One of the things I love about this savory fall galette is how well all the flavors came together. With the flaky pie crust, cartelized onions, and K-Mama tomato sauce base, it’s like comfort food, but without all the stuff that usually makes my stomach hurt.
Before thinking that this recipe looks complicated, think again! All you have to do is roll out the dough, then add your sauce and sautéed veggies, before folding the sides in and coating with the egg wash.
Trust me, I don’t share many baking recipes because I think they’re too complicated. This recipe I just the right about of messy. And honestly, I think it’s so much fun to play with dough. I mean, I totally get why Play-Doh exists. Ya feel me?!
So gather your ingredients, invite some friends over, and make this savory fall galette ASAP. I promise you won’t regret it.
Until next time. Be well,
PIN THE SAVORY FALL GALETTE WITH ZUCCHINI, MUSHROOMS AND BOK CHOY FOR LATER!
This savory galette with zucchini, mushrooms, and bok choy is full of fall flavor, gluten free, and the perfect appetizer for the cozy fall season!
- 1 pie dough of choice, see notes for the recipe I used.
- 1/2 red onion, sliced
- 2 cups zucchini, sliced
- 1 cup mushrooms
- 2 tbsp diced thyme and rosemary
- 2 cups bok choy, chopped
- 1/2 cup tomato sauce
- 2 tbsp K-Mama Sauce
- coconut oil cooking spray
- 1 egg
Warm your skillet over medium-high heat and spray with non-stick cooking spray.
Add sliced red onion, season with salt, and cook until translucent and lightly browned. Stir consistently to avoid burning and add more oil/salt as necessary.
Add squash, mushrooms and spices.

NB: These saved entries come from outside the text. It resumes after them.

/-- What the memory behind an elastic buffer holds at most: 2S blocks of the largest setting (R120). -/
def ebMemory : Nat := 50000

/-- The largest fill at most n at which received and local calendar positions coincide, when r is what the fill leaves
modulo a calendar cycle. -/
def fillBelow (n r : Nat) : Nat := n - (n + 80 - r % 80) % 80

/-- The fill nearest n of those that leave r; of two equally near, the upper one when `up` (R121). -/
def nearFill (n r : Nat) (up : Bool) : Nat :=
  let lo := fillBelow n r
  if n - lo < 40 ∨ n - lo = 40 ∧ up = false then lo else lo + 80

/-- Centring of the elastic buffer (R121): the fill nearest S at which positions coincide. Which of two equally near ones
it takes is open (log 5). -/
def trunkCentre (s : State) (p r : Nat) : State :=
  let n := ebNominal s p
  let (up, s0) := if n - fillBelow n r = 40 then (bit (drawWord s).1 0, (drawWord s).2) else (false, s)
  let f := nearFill n r up
  let s1 := trace (cPort (onTrunk s0 p (fun t => { t with fill := some f })) p 29 1) 5 6 p (beBytes 2 f)
  if anySf (declNow (portOf s1 p)) then s1 else onPort s1 p (fun x => { x with fillLf := false })

/-- Blocks from a position to the next local calendar-cycle boundary after it (R157). -/
def toCycle (pos : Sfp) : Nat :=
  if pos.bi < 8 then 8 - pos.bi
  else
    let d := 80 - (pos.bi - 8) % 80
    if pos.bi + d < frameBlocks then d else d + 8

/-- What the fill leaves modulo a calendar cycle at the next local cycle boundary, when an O0 arrives at a position: the
payload blocks that follow its frame's eight overhead blocks until then (R103, R121). -/
def o0Phase (pos : Sfp) : Nat := (toCycle pos - 8) % 80

/-- The trunk's receive side is looped to its own transmit: an overhead block is then the one the port itself sends
(R148). -/
def rxOverhead (s : State) (p : Nat) (own : W56) (b : Block) : Block := if pLoop (actv s) p == 1 then ohBlock own else b

/-- The receiver leaves frame alignment: LOF and LOM stand, multiframe alignment ends (R118, R119). -/
def loseFrame (s : State) (p : Nat) : State :=
  let s1 := onTrunk s p (fun t => { t with align := .search, inMf := false, nextFi := none, fiRun := 0, fiBad := 0,
                                           rdiOn := 0, rdiOff := 0, mfcBytes := [], o0 := none, fill := none, mem := [],
                                           ttiCur := [], ttiPrev := none, peerCand := none, mfcBad := 0,
                                           mfcGood := 0, mfcAt := none })
  setCond (setCond (mgmtDiscard s1 p) p dLom true) p dLof true

/-- Thyme's comparison of a received MFC with its own, whether or not the own one is valid (R58, log 79), on MFC_PORT only
while it is in multiframe (R61). Only multiframes that follow one another make a run of two. -/
def mfcCompare (s : State) (p v : Nat) : State :=
  if (portOf s p).trunk.inMf || p != tMfcPort (actv s) then
    let own := pairedMfc s.sfp (5 * frameBlocks)
    let same := decide (v = own)
    let t := (portOf s p).trunk
    let next := decide (t.mfcAt = some ((own + mfcMod - 1) % mfcMod))
    let bad := run (!same) (if next then t.mfcBad else 0)
    let good := run same (if next then t.mfcGood else 0)
    let s1 := onTrunk s p (fun t => { t with mfcBad := min bad 2, mfcGood := min good 2, mfcAt := some own })
    let src := decide (p = tMfcPort (actv s))
    if bad = 2 then
      let s2 := setCond s1 p dMfcMis true
      if src && !s2.thy.mfcMism then
        trace (cThy (onThy s2 (fun t => { t with mfcMism := true })) 12) 2 4 noObj (beBytes 6 s.sfp.mfc)
      else s2
    else if good = 2 then
      let s2 := setCond s1 p dMfcMis false
      if src then onThy s2 (fun t => { t with mfcMism := false }) else s2
    else s1
  else s

/-- Learning the MFC from MFC_PORT: two multiframes in a row, the second exactly 1 greater (R57). The value waits for
the next epoch boundary. -/
def mfcLearnFrom (s : State) (p v : Nat) : State :=
  if tMfcMode (actv s) && !s.thy.mfcValid && decide (p = tMfcPort (actv s)) && s.thy.learned.isNone
      && (portOf s p).trunk.inMf then
    let own := pairedMfc s.sfp (5 * frameBlocks)
    let again := onThy s (fun t => { t with learn1 := some (v, own) })
    match s.thy.learn1 with
    | some (u, m) =>
      if own = (m + 1) % mfcMod ∧ v = (u + 1) % mfcMod then
        let d := mfcDiff own (s.sfp.mfc + 1)
        onThy s (fun t => { t with learn1 := none, learned := some (((v : Int) + d).toNat % mfcMod) })
      else again
    | none => again
  else s

/-- Six MFC bytes from the O0s of FI 0 to 5, all correct (R57, R108). -/
def mfcCollect (s : State) (p : Nat) (w : W56) : State :=
  let t := (portOf s p).trunk
  let fi := o0Fi w
  let got := if fi = 0 then [o0Slice w] else if fi = t.mfcBytes.length ∧ fi ≤ 5 then t.mfcBytes ++ [o0Slice w]
             else if fi ≤ 5 then [] else t.mfcBytes
  let s1 := onTrunk s p (fun t => { t with mfcBytes := got })
  if fi = 5 ∧ got.length = 6 then mfcLearnFrom (mfcCompare s1 p (beNat got)) p (beNat got) else s1

/-- Multiframe alignment from one correct O0 in IN_FRAME (R119), with the centring on reaching it (R121). The third O0
out of sequence, which declares LOM, is the first of the run that can end it: the first two do not count toward being
in multiframe again (log 75). -/
def mfAlign (s : State) (p fi : Nat) : State :=
  let t := (portOf s p).trunk
  let asExpected := decide (t.nextFi = some fi)
  if t.inMf then
    if asExpected then onTrunk s p (fun t => { t with nextFi := some ((fi + 1) % 32), fiBad := 0 })
    else if t.fiBad + 1 < 3 then
      onTrunk s p (fun t => { t with nextFi := t.nextFi.map (fun n => (n + 1) % 32), fiBad := t.fiBad + 1 })
    else
      setCond (onTrunk s p (fun t => { t with inMf := false, nextFi := some ((fi + 1) % 32), fiBad := 0, fiRun := 1,
                                              fill := none })) p dLom true
  else
    let n := if asExpected then t.fiRun + 1 else 1
    let s1 := onTrunk s p (fun t => { t with nextFi := some ((fi + 1) % 32), fiRun := min n 3 })
    if n < 3 then s1
    else trunkCentre (setCond (onTrunk s1 p (fun t => { t with inMf := true, fiBad := 0 })) p dLom false) p
      (o0Phase s.sfp)

/-- RDI from 3 consecutive correct O0s, and LPBK (R108, R117, Table 05-12). -/
def o0Flags (s : State) (p : Nat) (w : W56) : State :=
  let t := (portOf s p).trunk
  let on := run (o0Rdi w) t.rdiOn
  let off := run (!o0Rdi w) t.rdiOff
  let s1 := onTrunk s p (fun t => { t with rdiOn := min on 3, rdiOff := min off 3, lpbk := o0Lpbk w,
                                           mapSel := o0MapSel w, fi := o0Fi w, o0 := some w })
  let s2 := if on = 3 then setCond s1 p dRdi true else if off = 3 then setCond s1 p dRdi false else s1
  setCond s2 p dPeerLpbk (o0Lpbk w)

/-- An errored O0 at an expected position (R118, R119). -/
def o0Errored (s : State) (p : Nat) (b : Block) : State :=
  let t := (portOf s p).trunk
  let s1 := cPort s p 21 1
  match t.align with
  | .search => s
  | .verify _ => onTrunk s1 p (fun t => { t with align := .search })
  | .inFrame bad =>
    if bad + 1 < 3 then
      mgmtDiscard (onTrunk s1 p (fun t => { t with align := .inFrame (bad + 1), o0 := some (blkW b), mfcBytes := [],
                                                   nextFi := t.nextFi.map (fun n => (n + 1) % 32) })) p
    else loseFrame s1 p

/-- A correct O0 (R118, R119). RDI is judged before the alignment that may unmask it (R126). -/
def o0Correct (s : State) (p : Nat) (b : Block) : State :=
  let w := blkW b
  match (portOf s p).trunk.align with
  | .search => onTrunk s p (fun t => { t with align := .verify 0 })
  | .verify 0 => onTrunk s p (fun t => { t with align := .verify 1 })
  | .verify _ =>
    let s1 := setCond (onTrunk s p (fun t => { t with align := .inFrame 0, nextFi := none, fiRun := 0 })) p dLof false
    mfCollectAll s1 p w
  | .inFrame _ =>
    mfCollectAll (onTrunk s p (fun t => { t with align := .inFrame 0 })) p w
where
  /-- What every correct O0 in IN_FRAME feeds. -/
  mfCollectAll (s : State) (p : Nat) (w : W56) : State :=
    mfcCollect (mfAlign (o0Flags s p w) p (o0Fi w)) p w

Cover and lower heat. Continue to cook until vegetables are cooked through and spices have been able to blend together.
Add boy choy and cook for 4 additional minutes.
Meanwhile, on a floured baking sheet, roll out your pie dough.
Preheat your oven to 425 degrees.
Mix together K-Mama Sauce with your tomato sauce, and spread an even layer on your dough.
When vegetables are ready, spoon them into the middle of the dough. You may have extra vegetables, so make sure you leave at least 3 inches around the diameter of your dough to fold over!
Fold edges in. Don't worry about making it look perfect! Then scramble your egg with 1 tbsp water, and use a spoon or brush to cover the tops of the dough.
Transfer to the oven and cook for 25 to 30 minutes or until your dough is a golden brown.
Remove from the oven, let cool for 10 minutes, then eat and enjoy!
For the dough, I used this recipe from Miss Allie's Kitchen but subbed Bob's Red Mill Gluten-Free All Purpose Flour!
You can also buy pre-made pie or pizza dough. Just keep in mind that the pizza dough won't be quite as flaky, the flavors should still work though!